Perryville Campaign 1862

American Battlefield Trust’s map of the Perryville Campaign

In mid-1862, the Confederacy sought to regain the initiative in the critical region between the Mississippi River and the Appalachian Mountains. That spring, Union troops had successfully captured the Tennessee cities of Nashville and Memphis, and had won decisive victories at Forts Henry and Donelson and at Shiloh. With those Confederate defeats, most of the lower Cumberland and Tennessee River valleys had come under Union control. To frustrate Union plans in the region, Confederate President Jefferson Davis believed the Union slave-owning border state of Kentucky, which had declared its neutrality earlier in the war, could still be won over to the Confederate side. An earlier Confederate move into Kentucky took place in late 1861, but met failure at the battle of Logan’s Crossroads (or Mill Springs) in the eastern part of the state. Davis sought to try again.


In May, the pro-Confederate Kentucky government-in-exile chose a new governor. Sensing an opportunity, Davis ordered the Army of the Mississippi under Maj. Gen. Braxton Bragg to move north from Chattanooga, Tennessee into Kentucky to bolster the pro-Confederate political forces there.
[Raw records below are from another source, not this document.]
-- ==== Sys2Proof/Syntax.lean ====
section
/-!
DEFINITION. The commands of the block: one constructor per row of spec/opcode_table.json, in the table's order.
A CYCLE frame carries its sequence, its run byte (bit 0 is the run bit, R180), its speed field, and `order`, the
reports taken before its STATUS frame (log 2). A request carries its tag and the arguments of Table 10-5.
-/

namespace Sys2Proof

/-- One command of the Q940: a frame or bytes that arrive, an event of one of its blocks, or a management request. -/
inductive Instr where
  /-- POR (R178) -/
  | por
  /-- CYCLE_FRAME (R163) -/
  | cycleFrame (seq : Half) (run : Byte) (speed : Half) (order : List Report)
  /-- DISCARDED_FRAME (R161): bytes on the stitch line -/
  | discardedFrame (bytes : List Byte)
  /-- MGMT_FRAME (R165) -/
  | mgmtFrame (tag code : Byte) (args : List Byte)
  /-- RETURN_FRAME_SENT (R167) -/
  | returnFrameSent
  /-- WAKE_LIMIT (R120): the CYCLE frame that runs the wake out -/
  | wakeLimit (seq : Half) (run : Byte) (speed : Half) (order : List Report)
  /-- MODULE_LOSS (R123): the CYCLE frame at which a module is lost -/
  | moduleLoss (seq : Half) (run : Byte) (speed : Half) (order : List Report)
  /-- QUERY_TIMEOUT (R125): the CYCLE frame that sends the fourth head frame after F0 -/
  | queryTimeout (seq : Half) (run : Byte) (speed : Half) (order : List Report)
  /-- DWELL_LIMIT (R41): the CYCLE frame whose DWELL frame reaches the dwell limit -/
  | dwellLimit (seq : Half) (run : Byte) (speed : Half) (order : List Report)
  /-- MODULE_RETURN (R122, R183): bytes on the head link -/
  | moduleReturn (bytes : List Byte)
  /-- LANE_FETCH_COMPLETION (R51) -/
  | laneFetchCompletion (lane : LaneId)
  /-- MANAGEMENT_ACCESS_COMPLETION (R13, R17) -/
  | managementAccessCompletion
  /-- LANE_CONSUMPTION_REPORT (R59) -/
  | laneConsumptionReport (lane : LaneId)
  /-- PHASE_NOTICE (R59) -/
  | phaseNotice (lane : LaneId)
  /-- SEQUENCER_CONSUMPTION (R34) -/
  | sequencerConsumption
  /-- PHASE_END (R34) -/
  | phaseEnd
  /-- FEED_REPORT (R150) -/
  | feedReport
  /-- OPEN_PATTERN (R10) -/
  | openPattern (tag n pages : Byte)
  /-- APPEND_SEGMENTS (R11) -/
  | appendSegments (tag n : Byte) (first : Half) (records : List SegmentWire)
  /-- CLOSE_PATTERN (R14) -/
  | closePattern (tag n : Byte)
  /-- FREE_PATTERN (R15) -/
  | freePattern (tag n : Byte)
  /-- GET_PATTERN (R16) -/
  | getPattern (tag n : Byte)
  /-- READ_SEGMENTS (R17) -/
  | readSegments (tag n : Byte) (first : Half) (number : Byte)
  /-- WRITE_PANEL (R20) -/
  | writePanel (tag slot : Byte) (panel : PanelWire)
  /-- READ_PANEL (R21) -/
  | readPanel (tag slot : Byte)
  /-- SET_LAST (R23) -/
  | setLast (tag slot : Byte)
  /-- RUN (R26, R27) -/
  | run (tag : Byte)
  /-- PAUSE (R28) -/
  | pause (tag : Byte)
  /-- RESET_QUEUE (R42) -/
  | resetQueue (tag : Byte)
  /-- GET_QUEUE (R43) -/
  | getQueue (tag : Byte)
  /-- SET_NEEDLE_SET (R71) -/
  | setNeedleSet (tag k : Byte) (needles : NeedleSet)
  /-- GET_NEEDLE_SET (R72) -/
  | getNeedleSet (tag k : Byte)
  /-- GET_LANE (R73) -/
  | getLane (tag lane : Byte)
  /-- SET_INTERLOCK (R91) -/
  | setInterlock (tag before built rests : Byte)
  /-- GET_INTERLOCK (R92) -/
  | getInterlock (tag : Byte)
  /-- SET_BAND (R97) -/
  | setBand (tag row : Byte) (ceiling : Half) (dmax : Vector Half 4)
  /-- GET_BAND (R98) -/
  | getBand (tag : Byte)
  /-- SET_SLOT_MAP (R115) -/
  | setSlotMap (tag : Byte) (slots : Vector Byte 4) (feed : Byte)
  /-- SET_PRESENCE (R116) -/
  | setPresence (tag lane : Byte) (needles : NeedleSet)
  /-- SET_LIMITS (R117) -/
  | setLimits (tag lane : Byte) (xmin xmax : Half)
  /-- LINK_START (R119) -/
  | linkStart (tag : Byte)
  /-- LINK_STOP (R121) -/
  | linkStop (tag : Byte)
  /-- HEAD_QUERY (R124) -/
  | headQuery (tag slot item : Byte)
  /-- GET_LINK (R128) -/
  | getLink (tag : Byte)
  /-- READ_HISTORY (R114) -/
  | readHistory (tag : Byte)
  /-- RESERVE_NEEDLE (R144) -/
  | reserveNeedle (tag lane needle : Byte)
  /-- RESTORE_NEEDLE (R145) -/
  | restoreNeedle (tag lane needle : Byte)
  /-- LOCK_NEEDLE (R146) -/
  | lockNeedle (tag lane needle : Byte)
  /-- GET_NEEDLES (R148) -/
  | getNeedles (tag lane : Byte)
  /-- READ_REPAIRS (R141) -/
  | readRepairs (tag n : Byte)
  /-- RETIRE_REPAIRS (R142) -/
  | retireRepairs (tag k : Byte)
  /-- TALLY_CONTROL (R154): bit 0 run, bit 1 reset, the others ignored (R181) -/
  | tallyControl (tag bits : Byte)
  /-- READ_TALLY (R155) -/
  | readTally (tag : Byte)
  /-- SET_MARK (R159) -/
  | setMark (tag selection : Byte) (metreValue panelValue : Half) (action : Byte)
  /-- READ_FLAGS (R170) -/
  | readFlags (tag : Byte)
  /-- CLEAR_FLAGS (R170) -/
  | clearFlags (tag : Byte) (flags : Half)
  /-- SET_NOTICE (R169) -/
  | setNotice (tag : Byte) (flags : Half)
  /-- SET_CONFIG of FMAX (R171); the lane byte is carried and ignored -/
  | setConfigFmax (tag lane : Byte) (value : Half)
  /-- SET_CONFIG of FGAP (R171); the lane byte is carried and ignored -/
  | setConfigFgap (tag lane : Byte) (value : Half)
  /-- SET_CONFIG of T_IN (R171); the lane byte is carried and ignored -/
  | setConfigTIn (tag lane : Byte) (value : Half)
  /-- SET_CONFIG of T_OUT (R171); the lane byte is carried and ignored -/
  | setConfigTOut (tag lane : Byte) (value : Half)
  /-- SET_CONFIG of DWELL_LIMIT (R171); the lane byte is carried and ignored -/
  | setConfigDwellLimit (tag lane : Byte) (value : Half)
  /-- SET_CONFIG of BREAK_ACTION (R147, R171) -/
  | setConfigBreakAction (tag lane : Byte) (value : Half)
  /-- GET_CONFIG (R172) -/
  | getConfig (tag : Byte)
  /-- SET_COMPENSATION (R173) -/
  | setCompensation (tag material : Byte) (sx : Vector Half 4) (sy : Half)
  /-- GET_COMPENSATION (R173) -/
  | getCompensation (tag material : Byte)
  /-- SET_MODE (R174) -/
  | setMode (tag mode : Byte)
  /-- LINE_RESET (R176) -/
  | lineReset (tag : Byte)
  /-- IDENTIFY (R177) -/
  | identify (tag : Byte)
  deriving DecidableEq, Repr

end Sys2Proof
end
Bragg was ordered to operate in concert with the smaller Army of Kentucky under Maj. Gen. Edmund Kirby Smith, who would enter eastern Kentucky from Knoxville. Kirby Smith had claimed to Bragg that thousands of Kentuckians were ready to rally to the Confederate flag. If victorious over Union defenders, Bragg and Smith could potentially threaten Louisville or Cincinnati on the Ohio River.
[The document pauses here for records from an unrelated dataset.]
-- ==== Sys2Proof/Machine/Arith.lean ====
section
/-!
DEFINITION. Position and feed arithmetic of Chapter 4, exact on integers.
-/

namespace Sys2Proof.Machine

/-- An integer brought between two limits. -/
def clampInt (lo hi x : Int) : Int := if x < lo then lo else if hi < x then hi else x

/-- X_pat after an increment, saturating at its limits (R75). -/
def satX (x dx : Int) : Int := clampInt (-Config.maxX) Config.maxX (x + dx)

/-- The increment leaves the range of X_pat, so CLAMP is set (R75). -/
def satXClamps (x dx : Int) : Bool := decide (Config.maxX < x + dx ∨ x + dx < -Config.maxX)

/-- The correction C: X_pat times Sx over 4096, rounded half away from zero (R79). -/
def correction (x : Int) (sx : Nat) : Int :=
  let p := x * (sx : Int)
  let r := (p.natAbs + 2048) / 4096
  if p < 0 then -(r : Int) else (r : Int)

/-- Origin plus correction, before the travel limits (R80). -/
def rawTarget (origin : Nat) (x : Int) (sx : Nat) : Int := (origin : Int) + correction x sx

/-- The compensated target, clamped into the travel limits (R80). -/
def compensatedTarget (lim : Limits) (origin : Nat) (x : Int) (sx : Nat) : Nat :=
  (clampInt lim.xmin lim.xmax (rawTarget origin x sx)).toNat

/-- Clamping changed the sum, so CLAMP is set (R80). -/
def targetClamps (lim : Limits) (origin : Nat) (x : Int) (sx : Nat) : Bool :=
  decide (rawTarget origin x sx < (lim.xmin : Int) ∨ (lim.xmax : Int) < rawTarget origin x sx)

/-- The rounded feed position of a Y_pat (R82). -/
def feedPosition (y sy : Nat) : Nat := (y * sy + 2048) / 4096

/-- The addition of dy takes Y_pat above its maximum (R78). -/
def satYClamps (y dy : Nat) : Bool := decide (Config.maxY < y + dy)

/-- Y_pat after an increment, saturating (R77, R78). -/
def satY (y dy : Nat) : Nat := if Config.maxY < y + dy then Config.maxY else y + dy

/-- The feed of a STITCH or JUMP record of the feed lane: 0 at a saturation, else the movement of the rounded position
(R78, R82). -/
def recordFeed (y dy sy : Nat) : Nat :=
  if Config.maxY < y + dy then 0 else feedPosition (y + dy) sy - feedPosition y sy

/-- The feed bound of check 5 (R85). -/
def feedBoundHolds (maxDy sy fmax : Nat) : Bool := decide ((maxDy * sy + 4095) / 4096 ≤ fmax)

/-- A position clamped into travel limits (R31, R117). -/
def clampPos (lim : Limits) (p : Nat) : Nat := if p < lim.xmin then lim.xmin else if lim.xmax < p then lim.xmax else p

/-- The distance between a bar and a target (R99). -/
def travel (pos target : Nat) : Nat := if pos ≤ target then target - pos else pos - target

/-- A bar moved toward a target by the lesser of its travel and Dmax (R106). -/
def moveToward (pos target dmax : Nat) : Nat :=
  if pos ≤ target then pos + min (target - pos) dmax else pos - min (pos - target) dmax

end Sys2Proof.Machine
end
Bragg left Chattanooga on August 27 and headed north, pursued by the Union Army of the Ohio under Maj. Gen. Don Carlos Buell, who had been operating in Alabama and mid-Tennessee. Smith tangled with a Union division on August 29 at Richmond, Kentucky, brushing aside the defenders and capturing 4,000 Federals. Bragg also captured over 4,000 Union soldiers at Munfordville on the Green River on September 17th, and arrived in Frankfort on October 4th. There, Bragg witnessed the inauguration of the pro-Confederate governor just as advance elements of Buell’s army reached the edges of the city. Withdrawing to the southeast toward his supply base, Bragg’s army halted at Perryville on the Chaplin River. On October 8, Bragg clashed with Buell’s Yankees in the dry hills west of Perryville before he could unite with Smith. Both sides suffered over 7,600 casualties in the largest battle ever to be fought in Kentucky. Although achieving a tactical victory, Bragg and Smith withdrew back into Tennessee, ending the Heartland Offensive and any possibility of Kentucky joining the Confederacy.